WHAT YOU HAVE TO DO =
Each line below from the one containing "rw [mkCmd_fields]" through the one containing "((reservedCmd_iff _).mpr ⟨hnop, hcompute, hclear⟩)" should be output exactly as it stands, and no other line should appear.

-- DATA FOR PROCESSING follows --

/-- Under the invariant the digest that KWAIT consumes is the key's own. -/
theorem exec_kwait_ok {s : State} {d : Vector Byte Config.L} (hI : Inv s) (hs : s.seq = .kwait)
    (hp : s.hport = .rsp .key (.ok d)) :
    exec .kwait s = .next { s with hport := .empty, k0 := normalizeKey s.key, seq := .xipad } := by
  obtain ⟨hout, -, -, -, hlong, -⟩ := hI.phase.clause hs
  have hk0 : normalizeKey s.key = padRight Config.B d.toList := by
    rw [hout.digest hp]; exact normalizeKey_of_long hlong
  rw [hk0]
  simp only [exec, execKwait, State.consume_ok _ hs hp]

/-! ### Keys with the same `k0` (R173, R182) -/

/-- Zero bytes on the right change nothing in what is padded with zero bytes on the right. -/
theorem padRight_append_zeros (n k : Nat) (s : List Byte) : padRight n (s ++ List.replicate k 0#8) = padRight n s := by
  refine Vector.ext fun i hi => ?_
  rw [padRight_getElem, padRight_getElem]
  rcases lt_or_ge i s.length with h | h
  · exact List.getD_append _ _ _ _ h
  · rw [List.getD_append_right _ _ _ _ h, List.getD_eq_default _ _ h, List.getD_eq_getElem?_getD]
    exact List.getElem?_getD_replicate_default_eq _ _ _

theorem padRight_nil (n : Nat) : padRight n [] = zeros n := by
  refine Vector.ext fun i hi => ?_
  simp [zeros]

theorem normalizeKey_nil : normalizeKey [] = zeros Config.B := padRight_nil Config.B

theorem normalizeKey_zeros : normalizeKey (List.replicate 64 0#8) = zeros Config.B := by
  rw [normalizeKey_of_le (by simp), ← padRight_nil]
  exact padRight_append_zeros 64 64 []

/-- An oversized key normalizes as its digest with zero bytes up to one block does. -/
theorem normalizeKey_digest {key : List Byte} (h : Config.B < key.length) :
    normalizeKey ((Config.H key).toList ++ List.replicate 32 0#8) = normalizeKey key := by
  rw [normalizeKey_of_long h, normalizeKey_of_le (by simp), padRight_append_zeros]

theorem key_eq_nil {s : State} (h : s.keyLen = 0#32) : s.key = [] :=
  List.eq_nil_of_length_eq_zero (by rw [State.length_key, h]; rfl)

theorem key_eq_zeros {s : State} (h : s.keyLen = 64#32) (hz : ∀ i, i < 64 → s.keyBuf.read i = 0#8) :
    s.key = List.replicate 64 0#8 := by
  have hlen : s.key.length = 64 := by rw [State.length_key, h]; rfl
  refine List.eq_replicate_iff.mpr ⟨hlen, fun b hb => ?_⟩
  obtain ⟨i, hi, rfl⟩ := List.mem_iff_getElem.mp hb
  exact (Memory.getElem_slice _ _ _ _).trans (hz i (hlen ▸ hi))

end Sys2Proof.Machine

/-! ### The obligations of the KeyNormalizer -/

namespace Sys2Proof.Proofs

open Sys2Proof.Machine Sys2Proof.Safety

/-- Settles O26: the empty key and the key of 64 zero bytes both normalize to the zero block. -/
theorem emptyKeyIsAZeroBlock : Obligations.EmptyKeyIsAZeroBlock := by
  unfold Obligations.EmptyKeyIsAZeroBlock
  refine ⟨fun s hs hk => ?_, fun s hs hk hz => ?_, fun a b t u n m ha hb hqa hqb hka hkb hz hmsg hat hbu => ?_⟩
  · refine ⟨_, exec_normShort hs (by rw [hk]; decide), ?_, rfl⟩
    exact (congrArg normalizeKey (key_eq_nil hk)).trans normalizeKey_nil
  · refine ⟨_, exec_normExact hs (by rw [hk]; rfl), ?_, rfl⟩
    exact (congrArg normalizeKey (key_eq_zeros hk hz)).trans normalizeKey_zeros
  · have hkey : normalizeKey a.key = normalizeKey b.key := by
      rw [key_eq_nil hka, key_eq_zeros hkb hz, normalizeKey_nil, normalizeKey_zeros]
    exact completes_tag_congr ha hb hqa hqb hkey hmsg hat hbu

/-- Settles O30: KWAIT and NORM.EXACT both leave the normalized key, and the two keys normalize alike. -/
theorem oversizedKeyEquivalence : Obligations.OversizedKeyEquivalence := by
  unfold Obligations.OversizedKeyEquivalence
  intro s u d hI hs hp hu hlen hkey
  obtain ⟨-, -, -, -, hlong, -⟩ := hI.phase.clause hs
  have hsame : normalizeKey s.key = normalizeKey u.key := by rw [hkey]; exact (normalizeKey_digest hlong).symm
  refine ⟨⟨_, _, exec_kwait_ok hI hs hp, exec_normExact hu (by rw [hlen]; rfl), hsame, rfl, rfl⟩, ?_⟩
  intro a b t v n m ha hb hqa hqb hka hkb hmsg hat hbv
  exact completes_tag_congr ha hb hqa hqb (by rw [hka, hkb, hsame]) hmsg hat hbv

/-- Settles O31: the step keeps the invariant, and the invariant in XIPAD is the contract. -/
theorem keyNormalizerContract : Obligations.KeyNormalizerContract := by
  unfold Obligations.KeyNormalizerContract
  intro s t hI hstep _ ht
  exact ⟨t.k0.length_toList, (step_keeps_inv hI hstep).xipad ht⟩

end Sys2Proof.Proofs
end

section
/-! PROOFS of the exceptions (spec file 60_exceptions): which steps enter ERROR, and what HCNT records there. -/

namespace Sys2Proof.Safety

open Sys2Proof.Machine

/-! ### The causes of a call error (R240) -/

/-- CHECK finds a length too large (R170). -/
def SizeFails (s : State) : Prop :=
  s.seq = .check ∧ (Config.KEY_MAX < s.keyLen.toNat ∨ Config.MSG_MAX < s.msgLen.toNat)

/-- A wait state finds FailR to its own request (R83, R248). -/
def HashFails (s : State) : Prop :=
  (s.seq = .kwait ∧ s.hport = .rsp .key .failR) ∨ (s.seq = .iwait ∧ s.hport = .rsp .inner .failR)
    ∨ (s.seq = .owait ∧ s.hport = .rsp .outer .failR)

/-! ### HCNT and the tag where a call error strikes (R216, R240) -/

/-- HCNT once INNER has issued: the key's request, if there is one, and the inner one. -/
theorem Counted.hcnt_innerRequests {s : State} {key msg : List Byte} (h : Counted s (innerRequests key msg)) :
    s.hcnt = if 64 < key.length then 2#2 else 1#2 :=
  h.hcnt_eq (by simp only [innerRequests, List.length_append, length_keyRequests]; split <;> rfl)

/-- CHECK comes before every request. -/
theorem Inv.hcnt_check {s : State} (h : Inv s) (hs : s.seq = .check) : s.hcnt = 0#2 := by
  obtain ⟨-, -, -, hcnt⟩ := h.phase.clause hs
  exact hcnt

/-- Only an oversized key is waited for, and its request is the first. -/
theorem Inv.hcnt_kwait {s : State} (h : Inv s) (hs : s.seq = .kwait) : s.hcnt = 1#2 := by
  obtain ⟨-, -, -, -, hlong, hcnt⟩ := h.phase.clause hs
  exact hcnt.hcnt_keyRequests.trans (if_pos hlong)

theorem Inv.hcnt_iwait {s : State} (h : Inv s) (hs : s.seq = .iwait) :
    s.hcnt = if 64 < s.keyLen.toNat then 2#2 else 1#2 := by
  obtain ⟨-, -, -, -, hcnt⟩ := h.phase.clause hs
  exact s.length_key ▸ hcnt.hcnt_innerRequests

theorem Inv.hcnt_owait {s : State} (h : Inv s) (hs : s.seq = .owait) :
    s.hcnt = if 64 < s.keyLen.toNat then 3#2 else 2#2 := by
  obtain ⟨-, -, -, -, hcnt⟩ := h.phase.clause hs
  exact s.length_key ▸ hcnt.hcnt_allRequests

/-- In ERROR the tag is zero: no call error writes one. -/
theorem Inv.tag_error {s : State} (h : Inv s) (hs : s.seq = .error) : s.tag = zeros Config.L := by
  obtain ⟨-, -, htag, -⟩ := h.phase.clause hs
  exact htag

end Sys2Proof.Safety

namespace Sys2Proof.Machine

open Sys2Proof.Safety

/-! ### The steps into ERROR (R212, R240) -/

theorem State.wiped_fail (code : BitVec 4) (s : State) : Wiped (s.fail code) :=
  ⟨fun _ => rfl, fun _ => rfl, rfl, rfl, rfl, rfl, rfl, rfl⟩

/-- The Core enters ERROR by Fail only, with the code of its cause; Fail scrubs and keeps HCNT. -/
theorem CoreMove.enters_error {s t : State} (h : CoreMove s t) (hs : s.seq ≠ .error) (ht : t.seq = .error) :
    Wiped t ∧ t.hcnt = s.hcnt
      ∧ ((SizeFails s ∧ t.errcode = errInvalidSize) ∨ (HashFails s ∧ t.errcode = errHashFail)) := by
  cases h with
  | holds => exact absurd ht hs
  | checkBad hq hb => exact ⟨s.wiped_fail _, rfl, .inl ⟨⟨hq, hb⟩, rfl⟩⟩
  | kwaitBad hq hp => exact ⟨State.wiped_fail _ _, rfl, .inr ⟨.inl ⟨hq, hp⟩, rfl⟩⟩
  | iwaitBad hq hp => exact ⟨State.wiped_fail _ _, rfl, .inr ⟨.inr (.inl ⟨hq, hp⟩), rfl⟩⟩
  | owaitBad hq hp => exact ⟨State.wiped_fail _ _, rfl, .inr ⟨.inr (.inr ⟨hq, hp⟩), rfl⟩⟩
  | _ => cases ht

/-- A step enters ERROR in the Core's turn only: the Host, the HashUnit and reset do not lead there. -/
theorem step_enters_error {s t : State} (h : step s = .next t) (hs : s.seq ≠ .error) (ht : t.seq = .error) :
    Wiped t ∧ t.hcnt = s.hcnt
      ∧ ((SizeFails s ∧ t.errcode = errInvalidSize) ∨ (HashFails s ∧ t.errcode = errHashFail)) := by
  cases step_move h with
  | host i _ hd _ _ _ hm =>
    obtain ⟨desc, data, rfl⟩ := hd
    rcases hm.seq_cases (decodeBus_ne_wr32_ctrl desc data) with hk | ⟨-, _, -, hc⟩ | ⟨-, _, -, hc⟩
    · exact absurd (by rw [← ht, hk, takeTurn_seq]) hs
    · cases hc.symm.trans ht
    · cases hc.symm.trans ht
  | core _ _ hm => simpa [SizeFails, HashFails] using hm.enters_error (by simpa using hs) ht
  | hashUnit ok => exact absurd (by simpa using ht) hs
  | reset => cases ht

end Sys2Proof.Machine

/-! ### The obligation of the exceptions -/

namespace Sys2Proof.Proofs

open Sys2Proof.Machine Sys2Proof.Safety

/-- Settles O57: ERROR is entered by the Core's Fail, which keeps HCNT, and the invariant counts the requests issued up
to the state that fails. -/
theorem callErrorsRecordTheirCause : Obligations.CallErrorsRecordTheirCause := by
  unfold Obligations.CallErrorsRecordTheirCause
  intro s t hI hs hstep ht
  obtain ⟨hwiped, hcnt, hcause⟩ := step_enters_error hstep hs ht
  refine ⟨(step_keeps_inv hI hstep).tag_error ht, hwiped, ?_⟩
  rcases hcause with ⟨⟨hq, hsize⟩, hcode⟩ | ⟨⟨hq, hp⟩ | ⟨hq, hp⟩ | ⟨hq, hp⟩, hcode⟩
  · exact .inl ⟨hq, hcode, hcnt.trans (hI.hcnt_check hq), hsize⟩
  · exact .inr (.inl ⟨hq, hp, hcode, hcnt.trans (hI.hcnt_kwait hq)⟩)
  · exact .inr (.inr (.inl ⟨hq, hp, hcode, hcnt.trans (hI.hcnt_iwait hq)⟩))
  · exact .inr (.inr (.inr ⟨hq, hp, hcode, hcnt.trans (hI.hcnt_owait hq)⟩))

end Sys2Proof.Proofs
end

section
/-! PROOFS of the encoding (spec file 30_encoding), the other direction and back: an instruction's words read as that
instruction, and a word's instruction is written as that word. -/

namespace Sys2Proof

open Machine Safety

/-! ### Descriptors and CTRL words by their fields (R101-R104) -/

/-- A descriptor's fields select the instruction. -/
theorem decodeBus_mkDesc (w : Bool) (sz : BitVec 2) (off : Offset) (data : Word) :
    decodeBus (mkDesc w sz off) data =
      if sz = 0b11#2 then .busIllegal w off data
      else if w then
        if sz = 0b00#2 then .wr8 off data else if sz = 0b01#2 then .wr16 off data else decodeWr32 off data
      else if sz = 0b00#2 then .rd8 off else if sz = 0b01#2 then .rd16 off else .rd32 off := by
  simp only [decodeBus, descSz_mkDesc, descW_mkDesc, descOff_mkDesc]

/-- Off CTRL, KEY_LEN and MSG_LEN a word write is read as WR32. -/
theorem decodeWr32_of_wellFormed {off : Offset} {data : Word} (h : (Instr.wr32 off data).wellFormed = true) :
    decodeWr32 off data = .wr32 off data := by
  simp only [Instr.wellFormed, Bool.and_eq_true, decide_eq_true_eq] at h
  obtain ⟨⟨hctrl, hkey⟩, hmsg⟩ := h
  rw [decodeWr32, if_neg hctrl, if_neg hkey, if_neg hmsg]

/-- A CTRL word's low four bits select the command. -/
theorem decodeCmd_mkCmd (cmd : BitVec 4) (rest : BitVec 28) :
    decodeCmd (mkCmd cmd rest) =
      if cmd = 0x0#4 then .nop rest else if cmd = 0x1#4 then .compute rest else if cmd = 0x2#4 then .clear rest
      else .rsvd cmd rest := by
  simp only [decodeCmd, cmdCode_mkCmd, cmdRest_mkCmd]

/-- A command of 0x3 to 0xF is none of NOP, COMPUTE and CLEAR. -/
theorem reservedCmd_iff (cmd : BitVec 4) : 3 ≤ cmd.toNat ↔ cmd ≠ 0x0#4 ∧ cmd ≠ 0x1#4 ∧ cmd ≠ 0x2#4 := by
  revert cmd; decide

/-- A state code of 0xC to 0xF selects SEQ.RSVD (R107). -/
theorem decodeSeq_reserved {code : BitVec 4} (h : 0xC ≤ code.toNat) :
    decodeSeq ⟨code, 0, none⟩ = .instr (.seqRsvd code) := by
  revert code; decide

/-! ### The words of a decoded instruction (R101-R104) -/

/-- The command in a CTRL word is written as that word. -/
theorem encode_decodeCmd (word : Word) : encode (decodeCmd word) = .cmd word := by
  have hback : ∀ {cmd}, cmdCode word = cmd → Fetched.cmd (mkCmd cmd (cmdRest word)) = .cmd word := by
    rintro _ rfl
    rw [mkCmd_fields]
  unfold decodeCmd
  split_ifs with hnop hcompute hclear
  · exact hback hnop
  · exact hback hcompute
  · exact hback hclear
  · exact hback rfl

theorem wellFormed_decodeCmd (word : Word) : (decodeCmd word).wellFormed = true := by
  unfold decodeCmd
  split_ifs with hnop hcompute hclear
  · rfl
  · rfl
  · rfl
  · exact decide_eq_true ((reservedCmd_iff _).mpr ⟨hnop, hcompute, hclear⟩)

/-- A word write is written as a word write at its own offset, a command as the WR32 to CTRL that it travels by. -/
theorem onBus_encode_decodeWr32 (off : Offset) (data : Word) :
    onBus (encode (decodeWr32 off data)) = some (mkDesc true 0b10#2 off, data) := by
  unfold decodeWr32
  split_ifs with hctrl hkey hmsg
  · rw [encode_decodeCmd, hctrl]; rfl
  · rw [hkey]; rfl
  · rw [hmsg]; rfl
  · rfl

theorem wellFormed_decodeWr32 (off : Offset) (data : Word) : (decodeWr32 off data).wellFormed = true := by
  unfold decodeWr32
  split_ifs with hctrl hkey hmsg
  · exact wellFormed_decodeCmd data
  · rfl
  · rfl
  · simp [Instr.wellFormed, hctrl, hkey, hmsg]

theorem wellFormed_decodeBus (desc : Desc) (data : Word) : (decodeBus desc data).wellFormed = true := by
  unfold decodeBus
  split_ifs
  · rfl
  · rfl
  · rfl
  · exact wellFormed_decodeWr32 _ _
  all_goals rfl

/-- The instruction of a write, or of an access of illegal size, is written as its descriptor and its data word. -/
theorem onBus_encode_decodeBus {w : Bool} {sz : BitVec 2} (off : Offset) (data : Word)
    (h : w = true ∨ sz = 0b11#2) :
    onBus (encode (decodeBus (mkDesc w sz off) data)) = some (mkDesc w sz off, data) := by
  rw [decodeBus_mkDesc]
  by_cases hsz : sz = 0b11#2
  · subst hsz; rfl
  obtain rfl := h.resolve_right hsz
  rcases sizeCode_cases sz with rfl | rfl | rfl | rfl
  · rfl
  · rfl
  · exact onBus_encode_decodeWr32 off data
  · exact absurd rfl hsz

-- DATA FOR PROCESSING concluded --

RESULT OF THIS EXERCISE =
    rw [mkCmd_fields]
  unfold decodeCmd
  split_ifs with hnop hcompute hclear
  · exact hback hnop
  · exact hback hcompute
  · exact hback hclear
  · exact hback rfl

theorem wellFormed_decodeCmd (word : Word) : (decodeCmd word).wellFormed = true := by
  unfold decodeCmd
  split_ifs with hnop hcompute hclear
  · rfl
  · rfl
  · rfl
  · exact decide_eq_true ((reservedCmd_iff _).mpr ⟨hnop, hcompute, hclear⟩)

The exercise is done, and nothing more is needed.